Bored out of my mind at 40 West I found myself looking thru the Track Change Performa Chart.:eek:.(yes, all the newspapers were read)...

QUESTION: Is there a similar chart OR formula
which can produce a True/Mag Track from one lat/long position to another lat/long position? ie VOR to VOR :confused:

Cheers!!
YFlex

Find a copy of the the Universal 10 degree tables. I have some for the NA, but don't ask me where they at this hour. I'll take a look and see if I can find a copy in a couple of weeks or so if no else pipes up with a better suggestion. This is Flight Navigator stuff!

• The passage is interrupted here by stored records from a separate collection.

/-- R90 (f): if the new last four characters happen to be the right checksum, then LEN claims more characters
than there are. -/
theorem PacketPasses.validate_take (h : PacketPasses raw body l) (hcount : l % 4096 = body.length - 17)
    {m : Nat} (hbad : HasBody bad (body.take m)) (hm : 17 ≤ m) (hlt : m < body.length) :
    validate bad = .error ⟨.packetChecksumMismatch, 0⟩ ∨
      validate bad = .error ⟨.lengthMismatch, 0⟩ := by
  have hlen := h.toLengthPasses.take hbad hm hlt.le
  by_cases hchk : parseHex (sub (body.take m) ((body.take m).length - 4) 4) =
      some (pktChk (sub (body.take m) 1 ((body.take m).length - 5))).toNat
  · have hpass : PacketPasses bad (body.take m) l := ⟨hlen, hchk⟩
    refine .inr (hpass.validate_lengthMismatch ?_)
    rw [List.length_take, hcount]
    omega
  · exact .inl (hlen.validate_packetChecksum hchk)

/-- R86: the last character of an accepted body is a digit of CHK, and no terminator. -/
theorem PacketPasses.getLast?_ne_eoi (h : PacketPasses raw body l) : body.getLast? ≠ some eoi := by
  have hlong := h.long
  intro hlast
  rw [List.getLast?_eq_getElem?] at hlast
  have hdigit := hexVal_of_getElem? h.chkField
    (sub_getElem?_of_getElem? (n := 4) hlast (by omega : body.length - 4 ≤ body.length - 1) (by omega))
  cases hdigit

/-- R90 (e): so the body alone, as a string of its own, loses nothing to step 0a. -/
theorem PacketPasses.without_terminator (h : PacketPasses raw body l) : PacketPasses body body l :=
  { h with hasBody := hasBody_exhausted h.getLast?_ne_eoi }

end

/-- R81: a leading part that ends in a terminator loses it. -/
theorem hasBody_take_succ {s : Text} {m : Nat} (h : s[m]? = some eoi) :
    HasBody (s.take (m + 1)) (s.take m) :=
  Or.inl (by rw [List.take_add_one, h]; rfl)

/-- R81: the body of a leading part is the part itself, or one character less where it ends in a
terminator. -/
theorem hasBody_take (s : Text) {n : Nat} (hn : n ≤ s.length) :
    HasBody (s.take n) (s.take n) ∨
      ∃ m, n = m + 1 ∧ s[m]? = some eoi ∧ HasBody (s.take n) (s.take m) := by
  cases n with
  | zero => exact .inl (hasBody_exhausted (by simp))
  | succ m =>
    by_cases hlast : s[m]? = some eoi
    · exact .inr ⟨m, rfl, hlast, hasBody_take_succ hlast⟩
    · refine .inl (hasBody_exhausted ?_)
      rwa [List.take_add_one, List.getElem?_eq_getElem hn, Option.toList_some, List.getLast?_concat,
        ← List.getElem?_eq_getElem hn]

/-- R81: a last character changed into a terminator is taken off. -/
theorem hasBody_set_eoi {body : Text} {i : Nat} (hi : i + 1 = body.length) :
    HasBody (body.set i eoi) (body.take i) := by
  have hlast : (body.set i eoi)[i]? = some eoi := List.getElem?_set_self (by omega)
  have hbody := hasBody_take_succ hlast
  rwa [List.take_of_length_le (by rw [List.length_set]; omega), List.take_set_of_le le_rfl] at hbody

end Sys2Proof.Machine

namespace Sys2Proof.Claims

open Sys2Proof Sys2Proof.Machine

/-- Settles O20: the accepted frame has passed every check; each clause is the first check that the changed
character reaches. A last character that becomes a terminator is a shortened body. -/
theorem oneCorruptCharacterIsRejected : Obligations.OneCorruptCharacterIsRejected := by
  intro raw body p i old new hb hok hold hne
  obtain ⟨l, hpass, hcount, rfl⟩ := packetPasses_of_validate_ok hb hok
  refine ⟨fun bad hbad => ⟨hpass.validate_set_marker hbad hold hne,
    hpass.validate_set_status_noDigit hbad hold, hpass.validate_set_status_digit hbad hold hne,
    hpass.validate_set_len_digit hbad hold, hpass.validate_set_len_case hbad hold hne,
    fun hi hout => hpass.validate_set_covered (hpass.toLengthPasses.set hbad hi hout) hold hne hi,
    hpass.validate_set_chk_digit hbad hold, hpass.validate_set_chk_case hcount hbad hold⟩, ?_⟩
  rintro hi rfl
  have hbody : HasBody (body.set i 0x0D) (body.take i) := hasBody_set_eoi hi
  exact ⟨fun hlen => validate_frameTooShort hbody (by rw [List.length_take]; omega),
    fun hlen => hpass.validate_take hcount hbody (by omega) (by omega)⟩

/-- Settles O21: the body passes every check without its terminator, and a leading part of it is judged by what
R81 leaves of it (`hasBody_take`). -/
theorem truncatedFrameIsRejected : Obligations.TruncatedFrameIsRejected := by
  intro body p hok
  obtain ⟨l, hpass, hcount, rfl⟩ := packetPasses_of_validate_ok (hasBody_terminated body) hok
  refine ⟨hpass.without_terminator.validate_ok hcount, fun n hn =>
    ⟨fun hshort => ?_, ?_, fun hlong hkeep => ?_⟩⟩
  · rcases hasBody_take body hn.le with hbody | ⟨m, rfl, -, hbody⟩
    · exact validate_frameTooShort hbody (by rw [List.length_take]; omega)
    · exact validate_frameTooShort hbody (by rw [List.length_take]; omega)
  · rintro rfl hlast
    exact validate_frameTooShort (hasBody_take_succ hlast) (by rw [List.length_take]; omega)
  · rcases hasBody_take body hn.le with hbody | ⟨m, rfl, hlast, hbody⟩
    · exact hpass.validate_take hcount hbody hlong hn
    · have hm : m ≠ 16 := by
        rintro rfl
        exact hkeep rfl hlast
      exact hpass.validate_take hcount hbody (by omega) (by omega)

end Sys2Proof.Claims
end

section
/-! PROOFS. What a field converts to (43_field_parser.md R94 to R101, R106). `TEXT` and `VER` read a field pair
by pair, and pair `k` of a field is its substring at `2 * k`. Stripping is `dropWhile` at the left end and
`rdropWhile` at the right. Joined pairs stand `2 + sep.length` apart: dropping that many characters drops the
first pair of the list (`drop_joinWith`). -/

namespace Sys2Proof.Machine

open Sys2Proof Sys2Proof.Claims

/-! ## Numbers -/

theorem parseHex_eq_none_iff (s : Text) : parseHex s = none ↔ s.all isHex = false := by
  rw [← Option.not_isSome_iff_eq_none, Bool.not_eq_true, parseHex_isSome]

theorem convertU_eq_some {d : Nat} {s : Text} {n : Scaled} (h : convertU d s = some n) :
    ∃ v : Nat, parseHex s = some v ∧ n = ⟨(v : Int), d⟩ := by
  unfold convertU at h
  cases hv : parseHex s with
  | none => simp [hv] at h
  | some v => simp only [hv, Option.some.injEq] at h; exact ⟨v, rfl, h.symm⟩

Cheers! I'll see what I can find...
I thought I was going crazy with that question..must be the P3 in me :O

Fly Safe
YFlex

If you're asking for formulas that give the distance and direction between two given lat-lons--

There's one set of formulas that gives accuracy to a millimeter, but programming them into your calculator will take a while

There's another much simpler set, about as accurate but only up to 100 km or so

And another even simpler set that gives distance correct to a few meters over lines several thousand km long, but dunno about the directions it gives

Or would you settle for a website that calculates it for you?

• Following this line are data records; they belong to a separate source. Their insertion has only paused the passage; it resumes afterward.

/-! ### The commands -/

/-- The commands of the block, one per row of spec/opcode_table.json.
Sequencer commands name the sequencer `q`; engine commands run the instruction at the head of their engine's queue. A hardware fault that
meets the instruction while it runs comes with its command: `errs` are wrong block sums, `finds` are words that SECDED finds wrong, `failed` is
a read of LOAD that fails; where none are named, the run meets none. SUPPLY_RECOVER says by how many mV the supply then lies above the
threshold. -/
inductive Instr where
  -- sequencer (09, 10)
  | instructionIssue (q : Fin 16)
  | nop (q : Fin 16)
  | slot (q : Fin 16) (offset : BitVec 32) (step : BitVec 16)
  | waitAll (q : Fin 16)
  | waitTime (q : Fin 16) (offset : BitVec 32)
  | waitChunk (q : Fin 16) (ch : BitVec 9)
  | seal (q : Fin 16) (source : BitVec 10) (fire : Bool)
  | loop (q : Fin 16) (sh : BitVec 21) (bound : BitVec 16) (body : BitVec 11)
  | endloop (q : Fin 16)
  | shapeCopy (q : Fin 16) (dst src : BitVec 21)
  | shapeChunks (q : Fin 16) (dst src : BitVec 21)
  -- engines (02 to 08, 12, 14)
  | norm
  | score (errs : List ColumnError := []) (finds : List ReadFind := [])
  | rescore (finds : List ReadFind := [])
  | select (finds : List ReadFind := [])
  | count
  | grant
  | sort
  | dispatch
  | tiles
  | ret
  | combine (finds : List ReadFind := [])
  | combineAr (finds : List ReadFind := [])
  | reduceAr (finds : List ReadFind := [])
  | stats (finds : List ReadFind := [])
  | convert
  | transpose (finds : List ReadFind := [])
  | scatter
  | gather
  | blocksOut
  | blocksIn
  | routerQuantise
  | map (finds : List ReadFind := [])
  | gateAct (finds : List ReadFind := [])
  | softmax (finds : List ReadFind := [])
  | fetch
  | signal (q : Fin 16) (source : BitVec 10)
  | halt (q : Fin 16) (endProgram : Bool)
  -- program control and doorbells (09, 05, 06, 12); `v` is the word written
  | load (p : Fin 16) (v : BitVec 32) (failed : Option LoadRead := none)
  | start (p : Fin 16) (v : BitVec 32)
  | stop (p : Fin 16) (v : BitVec 32)
  | chunkReadyDoorbell (p : Fin 16) (v : BitVec 32)
  | tilePop (p : Fin 16) (size : BitVec 3) (finds : List ReadFind := [])
  | tileDoneDoorbell (p : Fin 16) (v : BitVec 32)
  | sharedReadyDoorbell (p : Fin 16) (v : BitVec 32)
  | collectiveReadyDoorbell (p : Fin 16) (v : BitVec 32)
  -- signal unit (16)
  | signalDoorbell (size : BitVec 3) (v : BitVec 32)
  | sourceConfigWrite (w : PortWrite)
  | setPending (v : BitVec 32)
  | clearPending (v : BitVec 32)
  | eoi (t : Fin 16) (v : BitVec 32)
  | vpAck (t : Fin 16)
  | coalDeadline (src : BitVec 10)
  | batchTimerWake
  -- session table window (09)
  | sessionWindowWrite (w : PortWrite)
  | sessionWindowRead (off : BitVec 20) (size : BitVec 3) (finds : List ReadFind := [])
  -- layout requests (08); `body` is the 64-byte record
  | createDescriptor (c : Fin 16) (body : BitVec 512)
  | registerAllocation (c : Fin 16) (body : BitVec 512)
  | releaseDescriptor (c : Fin 16) (body : BitVec 512)
  | releaseAllocation (c : Fin 16) (body : BitVec 512)
  | layoutResultRead (c : Fin 16)
  -- pools (15)
  | poolRequest (c : Fin 16) (v : BitVec 64)
  | poolResultRead (c : Fin 16)
  | poolAddressRead (c : Fin 16)
  | poolFree (c : Fin 16) (handle : BitVec 32)
  | poolWaitGrant (pool : Fin 5) (cls : Fin 6)
  -- course queues (15)
  | queueStart (c : Fin 16) (v : BitVec 64)
  | queueData (c : Fin 16) (bytes : List Byte)
  | queueSpaceFreed (queue : BitVec 12)
  | queueHeaderRead (queue : BitVec 12) (size : BitVec 3) (finds : List ReadFind := [])
  | queueStalledReadReturn (queue : BitVec 12)
  | stallLimitExpiry (queue : BitVec 12)
  | queueDataRead (queue : BitVec 12) (size : BitVec 3) (finds : List ReadFind := [])
  | flush (v : BitVec 32)
  | qConfigWrite (w : PortWrite)
  -- ledger and control writes (19, 18, 20, 21)
  | releaseFirst (v : BitVec 32)
  | releaseEsc (v : BitVec 32)
  | ledgerRaise
  | admitWrite (v : BitVec 32)
  | arm (v : BitVec 32)
  | deepReq (v : BitVec 32)
  | registerWrite (w : PortWrite)
  -- frames received (04, 05, 06, 11, 12, 14)
  | countMessage (h : FrameHdr) (m : ExchMsg)
  | grantMessage (h : FrameHdr) (m : ExchMsg)
  | manifest (h : FrameHdr) (cs : List Cell)
  | dispatchCell (h : FrameHdr) (cs : List Cell)
  | cellRequest (h : FrameHdr) (rs : List CellReq)
  | tileEnter
  | returnCell (h : FrameHdr) (cs : List Cell) (finds : List ReadFind := [])
  | rackPartial (h : FrameHdr) (cs : List Cell) (finds : List ReadFind := [])
  | gateNote (h : FrameHdr) (n : GateNote)
  | windowNote (h : FrameHdr) (n : WindowNote)
  | collective (h : FrameHdr) (c : CollFrame) (finds : List ReadFind := [])
  | bulkRequest (h : FrameHdr) (b : BulkFrame)
  | bulkData (h : FrameHdr) (b : BulkFrame)
  | ack (h : FrameHdr)
  | ackDelayExpiry (peer : MemberId) (vc : BitVec 2)
  | sync (h : FrameHdr) (y : SyncBody)
  | syncResend (peer : MemberId)
  | rtoExpiry (peer : MemberId) (vc : BitVec 2) (seq : BitVec 32)
  | linkDown (p : Fin 16)
  | linkUp (p : Fin 16) (rate800 : Bool)
  | linkHoldExpiry (p : Fin 16)
  | pauseStatusChange (p : Fin 16) (status : BitVec 8)
  -- timeouts
  | exchangeTimeout
  | manifestTimeout
  | rowTimeout
  | tileTimeout
  | sharedReadyTimeout
  | collectiveTimeout (opseq : BitVec 8)
  -- mortar lanes (13); `l` 0 U0, 1 U1, 2 to 5 D0 to D3
  | ident (l : Fin 6) (h : MortarHdr) (member : MemberId) (role : BitVec 8) (pos : BitVec 16)
  | heartbeat (l : Fin 6) (h : MortarHdr)
  | heartbeatTick
  | nak (l : Fin 6) (h : MortarHdr)
  | laneSilence (l : Fin 6)
  | laneTrainTimeout (l : Fin 6)
  | calibrationTick
  | calReq (l : Fin 6) (h : MortarHdr) (t1 : BitVec 64)
  | calResp (l : Fin 6) (h : MortarHdr) (t1 t2 t3 : BitVec 64)
  | arrive (l : Fin 6) (h : MortarHdr) (a : ArriveBody)
  | release (l : Fin 6) (h : MortarHdr) (r : ReleaseBody)
  | keystoneRelease
  | slotOpen
  | abort (l : Fin 6) (h : MortarHdr) (a : AbortBody)
  | reduce (l : Fin 6) (h : MortarHdr) (r : ReduceBody)
  | suspect (l : Fin 6) (h : MortarHdr) (member : MemberId) (role : BitVec 8)
  | lost (l : Fin 6) (h : MortarHdr) (member : MemberId) (membVer : BitVec 16)
  | rehome (l : Fin 6) (h : MortarHdr) (mask : BitVec 4) (membVer : BitVec 16)
  | admitMsg (l : Fin 6) (h : MortarHdr) (member : MemberId) (membVer : BitVec 16)
  | stateMsg (l : Fin 6) (h : MortarHdr) (b : StateBody)
  -- placement, maintenance, host port responses (14, 18, 20, 17)
  | coldStreamProgress
  | maintenanceTest (r : MaintTest)
  | scrubLine (store : Fin 8) (line : Nat) (find : ScrubFind)
  | engineUngate (e : Engine)
  | hostReadResponse (ctx : HostCtx) (beats : List HostStatus)
  | hostWriteResponse (ctx : HostCtx) (status : HostStatus)
  -- resets, start, supply, clocks, test port (17, 18, 20)
  | porN (cfgMode : BitVec 2)
  | warmN (cfgMode : BitVec 2)
  | hpRstN (lost : List (Bool × HostCtx) := [])
  | macRstN (p : Fin 16)
  | vpRstN (asserted : Bool)
  | trstN (asserted : Bool := true)
  | imagePass1 (image : List Byte)
  | selfTestComplete (r : SelfTest)
  | imagePass2 (image : List Byte)
  | joinWaitExpiry
  | supplySag
  | supplyRecover (above : BitVec 8 := 0xFF)
  | clockStep
  | clockRestore
  | refClkLoss
  | pllLoss
  | wakeComplete
  | deepWake
  | bypass
  | idcode
  | ijtagAccess (instrument : Instrument := .mirror 0) (start : Bool := false)
  | powerLoss
  | corePllLock
  deriving DecidableEq, Repr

Distance was not too important, What's a few miles once you have the gas..
How to determine the "Track" was...

Where can I find it? What are the formulas??
As for programing it into my PDA...Let's just say Im better with a sharp pencil than a keyboard

Standing By....

YFlex

(Edit: don't bother with the formulas below-- I forgot you probably want normal-section azimuth which is much simpler. I'll look that one up and get back to you.)

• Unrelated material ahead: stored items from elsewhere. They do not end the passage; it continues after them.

/-- Sequence check of R255; the flag says whether the payload is accepted. -/
def State.sequence (s : State) (h : FrameHdr) : State × Bool :=
  let key := pairKey h.src h.vc
  let k := s.pair key
  let d := (h.seq - k.cum).toNat
  if d = 2 ^ 31 then (s.raise Code.epochWindow { unit := 6, member := some h.src }, false)
  else if 2 ^ 31 < d || (d < 256 && k.rmap.getLsbD d) then ((s.bump 0x21530).sendAck h.src h.vc, false)
  else if 256 ≤ d then (s.bump 0x21538, false)
  else
    let k := advanceCum 256 { k with rmap := k.rmap ||| (BitVec.ofNat 256 (2 ^ d)) }
    let k := { k with ackDue := k.ackDue + 1, ackSince := if k.ackDue = 0 then s.tb else k.ackSince }
    let s := (s.setPair key k).bump 0x21508
    (if s.ackFrames ≤ k.ackDue then s.sendBare h.src .ack (some h.vc) else s, true)

/-- What the transport does with a frame whose FCS is good; the flag says whether its payload is accepted (R249, R255 to R257,
R402). ACK and SYNC carry no sequence number. -/
def State.receiveFrame (s : State) (h : FrameHdr) (p : Payload) : State × Bool :=
  let w : Where := { unit := 6, member := some h.src, detail := h.port.val + 16 * h.vc.toNat }
  if !(frameGood s h p) then ((s.bump 0x21528).raiseOnce Code.frameCrc w, false)
  else
    let age := (s.tb + 2 ^ 32 - h.tstamp.toNat) % 2 ^ 32
    if age = 2 ^ 31 then (s.raise Code.epochWindow w, false)
    else if (age < 2 ^ 31 && s.frameLife < age) || (2 ^ 31 < age && 1250 < 2 ^ 32 - age) then (s.bump 0x21540, false)
    else if h.ackValid && s.ackUndefined h.src h.ackVc h.ackSeq then (s.raise Code.epochWindow w, false)
    else
      let s := if h.ackValid then s.acknowledge h.src h.ackVc h.ackSeq h.sack else s
      match p with
      | .ack => (s, true)
      | .sync _ => (s, true)
      | _ => s.sequence h

/-- A SYNC received (R260). -/
def State.receiveSync (s : State) (m : MemberId) (y : SyncBody) : State :=
  let chans : List (BitVec 2 × BitVec 32) := [(0, y.base0), (1, y.base1), (2, y.base2)]
  let masked := chans.filter (fun c => bit y.mask.toNat c.1.toNat)
  if masked.any (fun c => (c.2 - (s.pair (pairKey m c.1)).cum).toNat = 2 ^ 31) then
    s.raise Code.epochWindow { unit := 6, member := some m }
  else if masked.all (fun c => (c.2 - (s.pair (pairKey m c.1)).cum).toNat ≤ 256) then
    s.each masked (fun s c =>
      let k := s.pair (pairKey m c.1)
      (s.setPair (pairKey m c.1) { k with cum := c.2, rmap := 0, ackDue := 0 }).sendAck m c.1)
  else s.bump 0x21538

/-- ACK_DELAY_TB has passed since the first frame not yet acknowledged (R256). -/
def State.ackExpiry (s : State) (m : MemberId) (vc : BitVec 2) : State :=
  let k := s.pair (pairKey m vc)
  if k.ackDue = 0 then s else (s.until (k.ackSince + s.ackDelay)).sendBare m .ack (some vc)

/-! ### Timers and links -/

/-- A frame's timer expires (R258): a frame that waits in an egress queue, or that met the limit, has none. -/
def State.rtoExpire (s : State) (m : MemberId) (vc : BitVec 2) (seq : BitVec 32) : State :=
  match (s.pair (pairKey m vc)).unacked.find? (fun f => f.seq == seq) with
  | none => s
  | some f =>
    let queued := (List.range 16).any (fun p =>
      (s.mac p).egress.any (fun e => e.peer == m && e.vc == vc && e.seq == seq && e.bare.isNone))
    if queued || s.retxMax < f.retx then s else (s.until (f.sentAt + s.rtoTb)).sendAgain m vc f

/-- The unacknowledged frames, of every peer and channel, whose last transmission was on a port, in the order in which they leave again (R250). -/
def State.framesOn (s : State) (port : Option (Fin 16)) : List (Nat × TxFrame) :=
  let l := s.net.pairs.flatMap (fun p => (p.2.unacked.filter (fun f => f.port == port)).map (fun f => (p.1, f)))
  s.leaveOrder (fun x => x.1 % 4) (fun x => s.frameBytes (BitVec.ofNat 10 (x.1 / 4)) x.2.payload) l.length [0, 0, 0, 0] l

See if this one is any use to you

http://www.ferris.edu/FACULTY/BURTCHR/sure452/notes/direct-inverse.pdf

That's the up-to-100+ km formula. If you want to work on it let me know-- it might need a bit of clarification.

The long-distance formulas are at

http://www.ngs.noaa.gov/PUBS_LIB/inverse.pdf

Those may not be the best any more, but the improved formulas aren't on line AFAIK. In any case it does the job.

I was assuming you wanted something more accurate than you'd get by assuming the earth was a sphere, but of course those formulas are much simpler still.

Cheers!! :ok:
I'll give it a try.....

YFlex

Hi Yflex.
I have developed a program for Visual Basic that take data from GPS and calculates the distance and the ETA. Use this code if that helps you. You must only write the correct coordinates in the same format they are written now and will give you distances on WPTDIS value.

WPT1=”010203N0040506W”
WPT2=”020304N0050607W”
LatWpt1 = (Val(Left(WPT1, 2)) * 3600) + (Val(Mid(WPT1, 3, 2)) * 60)
LatWpt1 = LatWpt1 + Val(Mid(WPT1, 6, 2))
LatWpt1 = LatWpt1 / 206265
If Mid(WPT1, 7, 1) = "S" Then LatWpt1 = 0 – LatWpt1
LonWpt1 = (Val(Mid(WPT1,8,3)) * 3600) + (Val(Mid(WPT1, 11, 2)) * 60)
LonWpt1 = LonWpt1 + Val(Mid(WPT1, 13, 2))
LonWpt1 = LonWpt1 / 206265
If Right(WPT1, 1) = "E" Then LonWpt1 = 0 - LonWpt1

LatWpt2 = (Val(Left(WPT2, 2)) * 3600) + (Val(Mid(WPT2, 3, 2)) * 60)
LatWpt2 = LatWpt2 + Val(Mid(WPT2, 6, 2))
LatWpt2 = LatWpt2 / 206265
If Mid(WPT2, 7, 1) = "S" Then LatWpt2 = 0 – LatWpt2
LonWpt2 = (Val(Mid(WPT2,8,3)) * 3600) + (Val(Mid(WPT2, 11, 2)) * 60)
LonWpt2 = LonWpt2 + Val(Mid(WPT2, 13, 2))
LonWpt2 = LonWpt2 / 206265
If Right(WPT2, 1) = "E" Then LonWpt2 = 0 – LonWpt2

WptDis = Sqr((Sin((LatWpt1 - LatWpt2) / 2)) ^ 2 + Cos(LatWpt1) * Cos(LatWpt2) * (Sin((LonWpt1 – LonWpt2) / 2)) ^ 2)
WptDis = 2 * (Atn(WptDis / Sqr(-WptDis * WptDis + 1)))
WptDis = WptDis * 3437.7475
WptDis = Round(WptDis, 2)
:}
Tailwinds

That all assumes a spherical earth, doesn't it?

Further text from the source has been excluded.